- Born: 22 September 1934 Apeldoorn, the Netherlands
- Died: 7 October 2019 (aged 85) Zuidhorn, Netherlands
- Education: University of Groningen
- Known for: Berendsen thermostat GROMOS
- Scientific career
- Fields: Chemistry Molecular dynamics
- Workplaces: University of Groningen
- Thesis: An NMR study of collagen hydration (1962)

= Herman Berendsen =

Dutch chemist (1934–2019)

Herman Johan Christiaan Berendsen (22 September 1934 – 7 October 2019) was a Dutch chemist. He was a professor of physical chemistry at the University of Groningen from 1967 to 1999.

==Career==
Berendsen was born on 22 September 1934 in Apeldoorn. After high school he studied maths and physics at Utrecht University, obtaining a degree in 1957. In 1962, he obtained his PhD cum laude under Jan Kommandeur from the University of Groningen, with a dissertation titled: "An NMR study of collagen hydration". In March 1963, Berendsen was appointed lector of physical chemistry at his alma mater, and four years later became full professor. He retired in 1999. At Groningen, Berendsen was group leader of molecular dynamics.

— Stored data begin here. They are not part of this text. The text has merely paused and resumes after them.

/-- The actions of a successful `BEGIN` whose power-up-ready bit reads 1 at the first poll and whose calibration has
ended at the first status poll (R111, R112, R116, R115, R118). -/
def beginActs (cfg : Config) (ldo gain rate : Byte) : List Act :=
  [.set cfg.regMap.fReset, .wait cfg.resetSettleMs, .clear cfg.regMap.fReset, .wait cfg.resetSettleMs]
    ++ [.set cfg.regMap.fPud, .set cfg.regMap.fPua, .get cfg.regMap.fPur]
    ++ [.field cfg cfg.regMap.fldLdo ldo, .field cfg cfg.regMap.fldGain gain, .field cfg cfg.regMap.fldRate rate,
      .store cfg.regMap.regChop cfg.regMap.chopValue, .set cfg.regMap.fPgacap]
    ++ [.set cfg.regMap.fCals, .time, .get cfg.regMap.fCals, .get cfg.regMap.fCalerr, .set cfg.regMap.fCs,
      .reply ⟨0x00, 0⟩]

/-- The actions of `CALAFE` up to its `m+1`-st status poll, each poll before it having found the calibration in
progress: the start bit, the start time, then for each a read, with a positive timeout a `Now`, and a delay (R114,
R115). -/
def afePolls (cfg : Config) (t : Int) (m : Nat) : List Act :=
  [.set cfg.regMap.fCals, .time] ++ (List.replicate m
    (if 0 < t then [.get cfg.regMap.fCals, .time, .wait cfg.calPollMs]
      else [.get cfg.regMap.fCals, .wait cfg.calPollMs])).flatten

/-- The time that has passed, at the time test after the `m+1`-st status poll, since the start of the wait (R114). -/
def State.afeElapsed (s : State) (t : Int) (m : Nat) : Word :=
  elapsedSince (s.play [.set s.cfg.regMap.fCals, .time]).now
    (s.play (afePolls s.cfg t m ++ [.get s.cfg.regMap.fCals, .time])).now

/-! ## Whole courses of commands, from acceptance to response -/

/-- A command that is one read-modify-write of `reg` (R91, R92, R95): on success a read and a write of the changed byte
and the result; a fault of the write after the read; a fault of the read with no write. `byteAt 0` is what the read
answers; after a faulting write the register holds what the device chose (R43). -/
def RmwCourse (i : Instr) (reg : Byte) (change : Byte → Byte) (result : Word) (s : State) : Prop :=
  ((s.moveAt 0).busFault = none → (s.moveAt 1).busFault = none →
    ∃ s1 s2 s3 t, exec i s = .next s1 ∧ exec i s1 = .next s2 ∧ exec i s2 = .next s3 ∧ exec i s3 = .next t
      ∧ t.busy = false ∧ SameRegs s t
      ∧ t.trace = .resp ⟨0x00, result⟩ :: .wr s.cfg.devAddr reg (change (s.byteAt 0 reg)) true
          :: .rd s.cfg.devAddr reg (some (s.byteAt 0 reg)) :: .accept (encode i) :: s.trace
      ∧ t.dev = Memory.writeAll (Memory.write (s.devAfter 2) reg (change (s.byteAt 0 reg))) (s.moveAt 2).changes)
  ∧ (∀ b, (s.moveAt 0).busFault = none → (s.moveAt 1).busFault = some b →
    ∃ s1 s2 s3 t, exec i s = .next s1 ∧ exec i s1 = .next s2 ∧ exec i s2 = .next s3 ∧ exec i s3 = .next t
      ∧ t.busy = false ∧ SameRegs s t
      ∧ t.trace = .resp ⟨0x01, 0⟩ :: .wr s.cfg.devAddr reg (change (s.byteAt 0 reg)) false
          :: .rd s.cfg.devAddr reg (some (s.byteAt 0 reg)) :: .accept (encode i) :: s.trace
      ∧ t.dev = Memory.writeAll (Memory.write (s.devAfter 2) reg b) (s.moveAt 2).changes)
  ∧ (∀ b, (s.moveAt 0).busFault = some b →
    ∃ s1 s2 t, exec i s = .next s1 ∧ exec i s1 = .next s2 ∧ exec i s2 = .next t
      ∧ t.busy = false ∧ SameRegs s t
      ∧ t.trace = .resp ⟨0x01, 0⟩ :: .rd s.cfg.devAddr reg none :: .accept (encode i) :: s.trace
      ∧ t.dev = s.devAfter 2)

/-- A command with no interaction but its response (R6): accepted, then answered with `r`. -/
def AnswerCourse (i : Instr) (r : Response) (s : State) : Prop :=
  ∃ s1 t, exec i s = .next s1 ∧ exec i s1 = .next t
    ∧ s1.busy = true ∧ s1.dev = s.dev ∧ s1.now = s.now
    ∧ t.busy = false ∧ SameRegs s t ∧ t.trace = .resp r :: .accept (encode i) :: s.trace ∧ t.dev = s.devAfter 1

In 1976, Berendsen and Wilfred van Gunsteren together with the 2013 Nobel Prize in Chemistry winners Martin Karplus and Michael Levitt were involved in the start of theories on molecular calculating.

Berendsen was elected a member of the Royal Netherlands Academy of Arts and Sciences in 1979. In 2013 he was awarded the Berni J. Alder Prize by the Centre européen de calcul atomique et moléculaire. The jury amongst other points praised his development of the GROningen MOlecular Simulation (GROMOS) type of force field.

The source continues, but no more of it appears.